Example embodiments in general relate to software program development tools and more specifically it relates to a method and system for algorithm synthesis using algebraic topological techniques for automatically discovering and/or generating new algorithms.
In one aspect, a method includes the step of applying specified cybernetics to an algorithm development process. The method includes using one or more algebraic topology principles for the generation or discovery of a new algorithm. The method includes generating a homological description of the new algorithm. The method includes providing the new algorithm as a list making algorithm.
In another aspect, a computerized method of generating of algorithms from one or more first principles includes the step of utilizing a specified abstract algebra and an algebraic topology for algorithm discovery. The method includes applying a cybernetics principle to an algorithm development process. The method includes using algebraic topology for the generation or discovery of one or more new algorithms. The method includes providing a homological description of the one or more new algorithms.
The present application can be best understood by reference to the following description taken in conjunction with the accompanying figures, in which like parts may be referred to by like numerals.
The Figures described above are a representative set and are not exhaustive with respect to embodying the invention.
Disclosed are a system, method, and article of manufacture for algorithm synthesis using algebraic topological techniques.

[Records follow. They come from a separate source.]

-- ==== Sys2Proof/Certificates/Slice0/Obligations.lean ====
section
/-! DEFINITION. The statements for the provers, in the order of OBLIGATIONS.json: the machine as a whole, the laws every step
keeps, then the blocks' events, the link and the requests. -/

section

open Sys2Proof Sys2Proof.Machine

/-! ### The machine as a whole -/

/-- The queue is first in, first out, and an empty queue idles: the model's choice, log 1. -/
def Obligations.StepExecutesTheFrontCommand : Prop :=
  (∀ (s : State) (c : Instr) (rest : List Instr), s.pending = c :: rest → step s = exec c { s with pending := rest }) ∧
    ∀ s : State, s.pending = [] → step s = .next s

/-- No command stops the machine, and none, a reset among them, reads or changes the queue, which is the model's own: the model's
choice, log 28. In a state in which the spec says a command's event does not arise it completes with nothing changed: the
model's choice, log 2. -/
def Obligations.EveryCommandCompletesAndLeavesTheQueue : Prop :=
  ∀ (c : Instr) (s : State), ∃ t, exec c s = .next t ∧
    ∀ q, exec c { s with pending := q } = .next { t with pending := q }

/-- Every law holds in the state after reset. The straps, the source recorded last and the fields without a reset value are the
model's choice, log 15. -/
def Obligations.LawsHoldAtReset : Prop :=
  JournalLaw .reset ∧ QualificationLaw .reset ∧ StackLaw .reset ∧ CompareLaw .reset ∧
    CurveLaw State.reset.ambient.curve ∧ AmbientLaw .reset ∧ ScheduleLaw .reset ∧ AuthorityLaw .reset ∧
    ZoneRangeLaw .reset ∧ OutputLaw .reset ∧ ConditionsLaw .reset ∧ LinkLaw .reset ∧ SourceLaw .reset

/-! ### Laws every step keeps -/

/-- R131, clause by clause: the law itself, an append below 48 and at 48, a JOURNAL_READ, and the journal that a main reset
leaves before the start-up records of R130. -/
def Obligations.JournalAndUnreadCountsStayBounded : Prop :=
  (∀ s t, JournalLaw s → step s = .next t → JournalLaw t) ∧
    (∀ (r : Recorder) (x : JournalRecord), r.journal.length < 48 →
      (r.append x).journal.length = r.journal.length + 1 ∧ ∀ p, (r.append x).unread.get p = r.unread.get p + 1) ∧
    (∀ (r : Recorder) (x : JournalRecord), r.journal.length = 48 →
      (r.append x).journal.length = 48 ∧
        ∀ p, (r.unread.get p < 48 → (r.append x).unread.get p = r.unread.get p + 1) ∧
          (r.unread.get p = 48 → (r.append x).unread.get p = 48)) ∧
    (∀ s t p q, exec (.journalRead p) s = .next t →
      t.recorder.journal = s.recorder.journal ∧ t.recorder.unread.get q ≤ s.recorder.unread.get q) ∧
    ∀ (s : State) (lost : Bool) (a o : Fin 4),
      (s.resetMain lost a o).recorder.journal = [] ∧ (s.resetMain lost a o).recorder.unread = ⟨0, 0⟩

/-- R118, sentence by sentence: the law; the state a main reset leaves; the step of R110; a change of Q; ZONE_REARM and an
uninstallation; and that no outcome steps a count of a locked-out zone. -/
def Obligations.QualificationCountsAgreeWithAsserts : Prop :=
  (∀ s t, QualificationLaw s → step s = .next t → QualificationLaw t) ∧
    (∀ (s : State) (z : Zone) (k : FaultKind) (o : SampleOutcome) (detail : Nat), QualificationLaw s →
      let before := s.entry z k
      let now := (s.qualify z k o detail).entry z k
      now.count ≤ s.monitor.limit ∧
        (before.asserted = false → (now.asserted = true ↔ now.count = s.monitor.limit)) ∧
        (before.asserted = true → (now.asserted = false ↔ now.count = 0))) ∧
    (∀ s t p z k, exec (.faultSetup p) s = .next t → t.monitor.limit ≠ s.monitor.limit →
      (t.entry z k).asserted = (s.entry z k).asserted ∧
        (t.entry z k).count = if (s.entry z k).asserted then t.monitor.limit else 0) ∧
    (∀ s t p r (z : Zone) k, Admitted s p rowZoneRearm r → r.u1 0 = z.val → s.installed z = true →
      exec (.zoneRearm p) s = .next t → (t.entry z k).count = 0 ∧ (t.entry z k).asserted = false) ∧
    (∀ c s t z k, exec c s = .next t → s.installed z = true → t.installed z = false →
      (t.entry z k).count = 0 ∧ (t.entry z k).asserted = false) ∧
    (∀ s t a o, s.supply.inReset = true → s.supply.supplyLow = false → s.supply.pinLow = false →
      exec (.mainResetEnd a o) s = .next t →
      ∀ z k, (t.entry z k).count = 0 ∧ (t.entry z k).asserted = false) ∧
    (∀ s t z pt current, s.lockedOut z = true → exec (.samplePoint z pt current) s = .next t →
      t.recorder = s.recorder) ∧
    ∀ s t code c, s.monitor.scan = some c → s.lockedOut c.zone = true →
      exec (.conversionCompletion code) s = .next t → t.recorder = s.recorder

/-- R73: the law, the stack a main reset leaves, and how the stack can grow: only by an OVR_PUSH, by one entry with a nonzero
mask and id, after any entry of that id is gone and where at most seven stay. -/
def Obligations.OverrideStackStaysWellFormed : Prop :=
  (∀ s t, StackLaw s → step s = .next t → StackLaw t) ∧
    (∀ s t a o, s.supply.inReset = true → s.supply.supplyLow = false → s.supply.pinLow = false →
      exec (.mainResetEnd a o) s = .next t → t.authority.stack = []) ∧
    ∀ c s t, StackLaw s → exec c s = .next t →
      (t.authority.stack.map Override.id).Sublist (s.authority.stack.map Override.id) ∨
        ∃ p e stay, c = .ovrPush p ∧ t.authority.stack = stay ++ [e] ∧ stay.Sublist s.authority.stack ∧
          stay.length ≤ 7 ∧ e.id ∉ stay.map Override.id ∧ e.id ≠ 0 ∧ e.mask ≠ 0

/-- R102: the law; that a zone's compare changes only at that zone's period end or at a main reset; and where compare and
accumulator become 0 or are kept: a phase change, an uninstalled zone, an uninstallation, a main reset. -/
def Obligations.CompareStaysInRangeAndChangesAtPeriodEnds : Prop :=
  (∀ s t, ZoneRangeLaw s → CompareLaw s → step s = .next t → CompareLaw t) ∧
    (∀ c s t z, exec c s = .next t → (t.drive.zones.get z).compare ≠ (s.drive.zones.get z).compare →
      c = .periodEnd z ∨ ∃ a o, c = .mainResetEnd a o) ∧
    (∀ s t z, s.supply.inReset = false → exec (.periodEnd z) s = .next t →
      (s.installed z = false → (t.drive.zones.get z).compare = 0) ∧
        (s.installed z = true → (s.drive.zones.get z).record.phase ≠ (s.drive.zones.get z).phase →
          (t.drive.zones.get z).compare = 0 ∧ (t.drive.zones.get z).acc = (s.drive.zones.get z).acc)) ∧
    (∀ c s t z, exec c s = .next t → s.installed z = true → t.installed z = false → (t.drive.zones.get z).acc = 0) ∧
    ∀ s t a o z, s.supply.inReset = true → s.supply.supplyLow = false → s.supply.pinLow = false →
      exec (.mainResetEnd a o) s = .next t → (t.drive.zones.get z).compare = 0 ∧ (t.drive.zones.get z).acc = 0

/-- R43: the law, the default curve that a main reset sets, and what CURVE_WRITE stores. -/
def Obligations.AmbientCurveStaysOrderedAndInRange : Prop :=
  (∀ s t, CurveLaw s.ambient.curve → step s = .next t → CurveLaw t.ambient.curve) ∧ CurveLaw defaultCurve ∧
    (∀ s t a o, s.supply.inReset = true → s.supply.supplyLow = false → s.supply.pinLow = false →
      exec (.mainResetEnd a o) s = .next t → t.ambient.curve = defaultCurve) ∧
    ∀ s t p, exec (.curveWrite p) s = .next t →
      t.ambient.curve = s.ambient.curve ∨ CurveLaw t.ambient.curve

/-- R40: the law; E_f unset with every sensor NOSAMPLE and the grade 0 after a main reset; E_f set by a gate completion, which
also grades; and how E_f changes: set to F at the first gate completion, later kept or moved by the filter step, unset at the
end of a main reset. -/
def Obligations.FilteredAmbientAndGradeKeepTheirLaw : Prop :=
  (∀ s t, ScheduleLaw s → AmbientLaw s → step s = .next t → AmbientLaw t) ∧
    (∀ s t a o, s.supply.inReset = true → s.supply.supplyLow = false → s.supply.pinLow = false →
      exec (.mainResetEnd a o) s = .next t →
      t.ambient.filtered = none ∧ t.ambient.grade = 0 ∧ ∀ i : Fin 3, (t.ambient.sensors.get i).reason = .noSample) ∧
    (∀ s t e0 e1 e2, s.supply.inReset = false → exec (.gateCompletion e0 e1 e2) s = .next t →
      t.ambient.filtered.isSome = true ∧
        if ∃ i : Fin 3, (t.ambient.sensors.get i).reason = .none then t.ambient.grade = 1 ∨ t.ambient.grade = 2
        else t.ambient.grade = 0) ∧
    ∀ c s t, exec c s = .next t → t.ambient.filtered ≠ s.ambient.filtered →
      (∃ e0 e1 e2, c = .gateCompletion e0 e1 e2 ∧
        t.ambient.filtered = some (match s.ambient.filtered with
          | none => t.ambient.fused
          | some e => filterStep t.ambient.working.alpha e t.ambient.fused)) ∨
        ((∃ a o, c = .mainResetEnd a o) ∧ t.ambient.filtered = none)

/-- The Civil Clock and Schedule Unit keeps its ranges and conditions (R45, R49, R50, R55, R60). That a disturbance leaves every
field at one of the values of R55 is the model's reading, log 9. -/
def Obligations.ClockAndScheduleKeepTheirLaw : Prop :=
  ∀ s t, ScheduleLaw s → step s = .next t → ScheduleLaw t

/-- Authority Control keeps its ranges and conditions (R65, R66, R74, R78, R82). That no run-out or expired entry waits between
commands follows from the model's reading of the uptime second, log 7. -/
def Obligations.AuthorityControlKeepsItsLaw : Prop :=
  ∀ s t, AuthorityLaw s → step s = .next t → AuthorityLaw t

/-- The ranges of every zone's state (R2, R85, R88, R103). -/
def Obligations.ZoneRangesAreKept : Prop :=
  ∀ s t, ZoneRangeLaw s → step s = .next t → ZoneRangeLaw t

/-- R101 with the rules its outputs rest on: R94 (no installed zone floats, every uninstalled one does), R99 (the force hold),
R113 and R117 (lockout). -/
def Obligations.SupplyEnablesHoldsAndModesFollowTheZones : Prop :=
  ∀ s t, OutputLaw s → step s = .next t → OutputLaw t

/-- The device-condition record follows its owners (R122). -/
def Obligations.DeviceConditionsFollowTheirOwners : Prop :=
  ∀ s t, ConditionsLaw s → step s = .next t → ConditionsLaw t

/-- The ports and the Table Store (R132, R133, R142, R144, R146, R147). -/
def Obligations.PortsAndTableStoreKeepTheirLaw : Prop :=
  ∀ s t, StackLaw s → LinkLaw s → step s = .next t → LinkLaw t

/-- R143: what a request of the O-port, from its first byte to its serving, can change: no Authority-only table, but for the
parity-reported markers of the Epoch Table, which the evaluation of an O-port CLOCK_SET sets under an O-held CLOCK (R62); no table
of a group whose grant the authority holds (of FAULT_SETUP also no count, assert or lockout of a zone that the request does not
uninstall, R135), and, where the authority holds every group, only the gains and operator modes with the
buffered modes and swap-pending flags, the O-port's own journal counts, causes and mask, and the link itself. -/
def Obligations.OperatorPortChangesNoTableOfTheAuthority : Prop :=
  ∀ c s t, actsOn c = some .o → exec c s = .next t →
    (t.clock.epochs = s.clock.epochs ∨ s.store.grants.clock = .o) ∧ t.authority = s.authority ∧
      t.store.grants = s.store.grants ∧ t.supply = s.supply ∧ t.ports.a = s.ports.a ∧
      (∀ i, (t.clock.epochs.get i).fields = (s.clock.epochs.get i).fields ∧
        (t.clock.epochs.get i).parity = (s.clock.epochs.get i).parity) ∧
      (s.store.grants.clock = .a → t.clock = s.clock) ∧
      (s.store.grants.curve = .a → t.ambient = s.ambient) ∧
      (s.store.grants.zoneSetup = .a → ∀ z, (t.drive.zones.get z).record = (s.drive.zones.get z).record) ∧
      (s.store.grants.faultSetup = .a → t.monitor.limit = s.monitor.limit ∧ ∀ z,
        (t.monitor.zones.get z).openThreshold = (s.monitor.zones.get z).openThreshold ∧
          (t.monitor.zones.get z).shortThreshold = (s.monitor.zones.get z).shortThreshold ∧
          (∀ k, (t.monitor.zones.get z).reaction k = (s.monitor.zones.get z).reaction k) ∧
          (s.installed z = false ∨ t.installed z = true →
            (t.monitor.zones.get z).lockout = (s.monitor.zones.get z).lockout ∧ ∀ k, t.entry z k = s.entry z k)) ∧
      (s.store.grants.driveTiming = .a → t.drive.baseFrequency = s.drive.baseFrequency ∧
        t.drive.edgeMode = s.drive.edgeMode ∧ t.drive.swapMode = s.drive.swapMode) ∧
      ((∀ g, s.store.grants.holder g = .a) →
        ownEffect s t =
            { s with
              resolver := t.resolver, drive := { s.drive with zones := t.drive.zones }
              recorder :=
                { s.recorder with
                  unread := ⟨s.recorder.unread.a, t.recorder.unread.o⟩
                  missed := ⟨s.recorder.missed.a, t.recorder.missed.o⟩ }
              attention :=
                { s.attention with
                  mask := ⟨s.attention.mask.a, t.attention.mask.o⟩
                  grade := ⟨s.attention.grade.a, t.attention.grade.o⟩, grant := t.attention.grant } } ∧
          ∀ z,
            t.resolver.get z =
                { s.resolver.get z with gain := (t.resolver.get z).gain, operator := (t.resolver.get z).operator } ∧
              t.drive.zones.get z =
                { s.drive.zones.get z with
                  bufferedMode := (t.drive.zones.get z).bufferedMode
                  swapPending := (t.drive.zones.get z).swapPending })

The following description is presented to enable a person of ordinary skill in the art to make and use the various embodiments. Descriptions of specific devices, techniques, and applications are provided only as examples. Various modifications to the examples described herein will be readily apparent to those of ordinary skill in the art, and the general principles defined herein may be applied to other examples and applications without departing from the spirit and scope of the various embodiments.

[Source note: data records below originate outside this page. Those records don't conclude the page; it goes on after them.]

-- ==== Sys2Proof/Tests/Slice0.lean ====
section
/-! SUPPORT. Tests of one step each on small states, with expected values worked out by hand from the rules named, and for every
statement with hypotheses a state and operands that meet them. -/

namespace Sys2Proof.Tests

open Sys2Proof.Machine

/-! ### Helpers -/

/-- The state after one command. -/
def after (s : State) (c : Instr) : State :=
  match exec c s with
  | .next t => t
  | .fault _ => s
  | .refused _ => s

/-- The state with a request of a row in service on a port. -/
def serving (s : State) (p : Port) (row : CatalogueRow) (args : List Byte) : State :=
  { s with
    ports := s.ports.set p
      { s.ports.get p with receive := .idle, slot := some ⟨row.code, args, args.length⟩, response := ⟨.pending, []⟩ }
    store := { s.store with serving := some p } }

/-- The request that `serving` puts in the slot. -/
def requestFor (row : CatalogueRow) (args : List Byte) : Request := ⟨row.code, args, args.length⟩

theorem serving_in_service (s : State) (p : Port) (row : CatalogueRow) (args : List Byte) (h : s.supply.inReset = false) :
    InService (serving s p row args) p row (requestFor row args) :=
  ⟨h, rfl, by simp [serving, requestFor], rfl⟩

/-- A request of the right length from a port with the right is admitted. -/
theorem serving_admitted (s : State) (p : Port) (row : CatalogueRow) (args : List Byte) (h : s.supply.inReset = false)
    (n : args.length = row.argBytes) (may : permitted s.store.grants p row.access = true) :
    Admitted (serving s p row args) p row (requestFor row args) :=
  ⟨serving_in_service s p row args h, n, permitted_iff.1 may⟩

/-- A served request's response. -/
def served (s : State) (p : Port) (row : CatalogueRow) (args : List Byte) (c : Instr) : Response :=
  ((after (serving s p row args) c).ports.get p).response

/-- The state with a zone's channel changed. -/
def withChannel (s : State) (z : Zone) (f : Channel → Channel) : State := s.modChannel z f

/-- Reset, with zone 0 installed, under its default record and drawn by its first period end. -/
def installed : State :=
  withChannel .reset 0 fun c =>
    { c with
      record := { c.record with installed := true }, activeMode := .off, bufferedMode := .pwm, swapPending := true
      firstPeriod := true, supplyEnable := true }

/-- `installed` with the main reset of a brown-out under way. -/
def inReset : State := after installed .brownOut

/-- An epoch entry in use every day from a minute on. -/
def entryFrom (start : Nat) : EpochEntry :=
  let f : EpochFields := ⟨true, 0xFFF, 0x7F, start, 3000, 5000, 900, false⟩
  ⟨f, f.parity, false⟩

/-- Reset with the clock set and entry 2 in use from midnight, active. -/
def scheduled : State :=
  { State.reset with
    clock :=
      { State.reset.clock with
        valid := true, epochs := State.reset.clock.epochs.set 2 (entryFrom 0)
        active := some ⟨2, 3000, 5000, 900, false⟩ }
    recorder :=
      { State.reset.recorder with conditions := { State.reset.recorder.conditions with clockInvalid := false } } }

/-- An override entry for zone 0. -/
def override (id : Nat) (kind : OverrideKind) (level priority : Nat) : Override :=
  ⟨id, kind, 1, level, priority, .never⟩
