-- ==== Sys2Proof/Certificates/Slice0/Obligations.lean ====
section
/-! DEFINITION. The statements for the provers: what the commands of the block do by the rules of the spec, and what
every step keeps. A statement's title in OBLIGATIONS.json says which clauses are the model's choice. -/

section

open Sys2Proof Sys2Proof.Machine

/-! ### The machine -/

/-- The command at the front of the queue is run on the state with the queue's rest. The queue is the model's choice
(log 1), as is that no word of memory is a command (log 5). -/
def Obligations.StepRunsFrontCommand : Prop :=
  ∀ (c : Instr) (cs : List Instr) (s : State),
    step { s with pending := c :: cs } = exec c { s with pending := cs }

/-- The model's choice (logs 1 and 2): on an empty queue 1 ms passes, unless an occurrence is due. -/
def Obligations.EmptyQueueStepPassesTime : Prop :=
  ∀ s : State, s.pending = [] →
    step s = .next (if s.due then s else { s with now := s.now + 1 })

/-- The records of the part right after RESET, and that they meet every invariant stated below. The model's choice (log 8):
the service argument is 0, and the lamp's mode in the writer's record began at moment 0. -/
def Obligations.ResetStateMeetsEveryInvariant : Prop :=
  (State.reset.part = .reset ∧ State.reset.layout = none ∧ State.reset.faultReason = none ∧
    State.reset.serviceArg = 0 ∧ State.reset.holds = [] ∧ State.reset.events = .reset ∧
    State.reset.events.lamp = .off ∧ State.reset.port.writes = [] ∧ State.reset.port.images = [] ∧
    State.reset.port.reads = [] ∧ State.reset.port.hostPassed = false ∧ State.reset.port.pointer = .fetch ∧
    State.reset.waitLine = false ∧ State.reset.interruptLine = false) ∧
  (State.reset.governor.mix.roof = 0 ∧ State.reset.governor.mix.bumper = 0 ∧ State.reset.governor.mix.recirc = 100 ∧
    State.reset.governor.mix.filter = .bypass ∧ State.reset.governor.mix.blower = 0 ∧
    State.reset.governor.mix.relief = 0 ∧ State.reset.governor.mix.zones = ⟨0, 0, 0⟩ ∧
    State.reset.governor.mix.heat = 0 ∧ State.reset.governor.mix.owner = .default ∧
    State.reset.governor.mix.denied = ⟨false, false, false⟩ ∧ State.reset.governor.chosen = .recirc) ∧
  (State.reset.purge.state = .idle ∧ State.reset.purge.extensions = 0 ∧ State.reset.purge.doorOpen = false ∧
    State.reset.scanner.state = .stopped ∧ State.reset.scanner.queue = [] ∧
    (∀ c, State.reset.channel c = Channel.reset) ∧
    State.reset.grader.grades = ⟨.blind, .blind, .blind⟩ ∧ (∀ c, State.reset.grading c = Grading.reset) ∧
    (∀ i, (State.reset.switch i).accepted = false ∧ (State.reset.switch i).debounce = none) ∧
    (∀ d, (State.reset.damper d).estimate = none) ∧ State.reset.drive.queue = [] ∧
    State.reset.blowerDuty = 0 ∧ State.reset.valveDuty = 0 ∧ ∀ i, State.reset.stageOutput i = false) ∧
  (State.reset.ramCanonical ∧ State.reset.queuesBounded ∧ State.reset.layoutSound ∧ State.reset.indexesBounded ∧
    State.reset.holdsDistinct ∧ State.reset.holdsOnlyRunning ∧ State.reset.purgeHeld ∧ State.reset.sourceWhole ∧
    State.reset.mixCurrent ∧ State.reset.grantsBounded ∧ State.reset.motionAgrees ∧ State.reset.stagesBounded ∧
    State.reset.doorsAgree ∧ State.reset.ordersAgree ∧ State.reset.spotsAgree)

/-! ### Start-up, RESTART and the clock -/

/-- RESET takes the part to RESET from any state and empties the queues, the Image Set and the placed reads at once. The
model's choice: the RAM stands (log 4) with the raw levels (log 6), the dampers wait at target 0 (log 7), the lanes and the
heat unit take the values of log 8, and a held read returns its word (log 25). -/
def Obligations.ResetEntersResetFromAnyState : Prop :=
  ∀ s : State, ∃ t, exec .reset s = .next t ∧
    t.part = .reset ∧ t.faultReason = none ∧ t.layout = none ∧ t.serviceArg = 0 ∧
    t.port.records = [] ∧ t.port.waiting = [] ∧ t.port.images = [] ∧ t.port.reads = [] ∧ t.port.guards = [] ∧
    t.port.held = none ∧ t.port.hostPassed = false ∧ t.port.pointer = .fetch ∧ t.port.ram = s.port.ram ∧
    (∀ h, s.port.held = some h → t.port.lastRead = some (h.addr, s.port.ram.read h.addr)) ∧
    (s.port.held = none → t.port.lastRead = s.port.lastRead) ∧
    t.lanes = ⟨.reset, .reset, .reset⟩ ∧ t.governor = .reset ⟨0, 0, 0⟩ ∧ t.holds = [] ∧ t.purge = .reset ∧
    t.scanner = .reset ∧ t.grader = .reset ∧ t.drive = .reset ∧ t.heat = .reset ∧ t.events = .reset ∧
    (∀ i, t.switch i = { raw := (s.switch i).raw, accepted := false, debounce := none }) ∧
    t.switches.openSet = Vector.replicate 5 false ∧ t.pending = s.pending ∧ t.now = s.now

Reference throughout this specification to “one embodiment,” “an embodiment,” “one example,” or similar language means that a particular feature, structure, or characteristic described in connection with the embodiment is included in at least one embodiment of the present invention. Thus, appearances of the phrases “in one embodiment,” “in an embodiment,” and similar language throughout this specification may, but do not necessarily, all refer to the same embodiment.
Furthermore, the described features, structures, or characteristics of the invention may be combined in any suitable manner in one or more embodiments. In the following description, numerous specific details are provided, such as examples of programming, software modules, user selections, network transactions, database queries, database structures, hardware modules, hardware circuits, hardware chips, etc., to provide a thorough understanding of embodiments of the invention. One skilled in the relevant art can recognize, however, that the invention may be practiced without one or more of the specific details, or with other methods, components, materials, and so forth. In other instances, well-known structures, materials, or operations are not shown or described in detail to avoid obscuring aspects of the invention.
The schematic flow chart diagrams included herein are generally set forth as logical flow chart diagrams. As such, the depicted order and labeled steps are indicative of one embodiment of the presented method. Other steps and methods may be conceived that are equivalent in function, logic, or effect to one or more steps, or portions thereof, of the illustrated method. Additionally, the format and symbols employed are provided to explain the logical steps of the method and are understood not to limit the scope of the method. Although various arrow types and line types may be employed in the flow chart diagrams, they are understood not to limit the scope of the corresponding method. Indeed, some arrows or other connectors may be used to indicate only the logical flow of the method. For instance, an arrow may indicate a waiting or monitoring period of unspecified duration between enumerated steps of the depicted method. Additionally, the order in which a particular method occurs may or may not strictly adhere to the order of the corresponding steps shown.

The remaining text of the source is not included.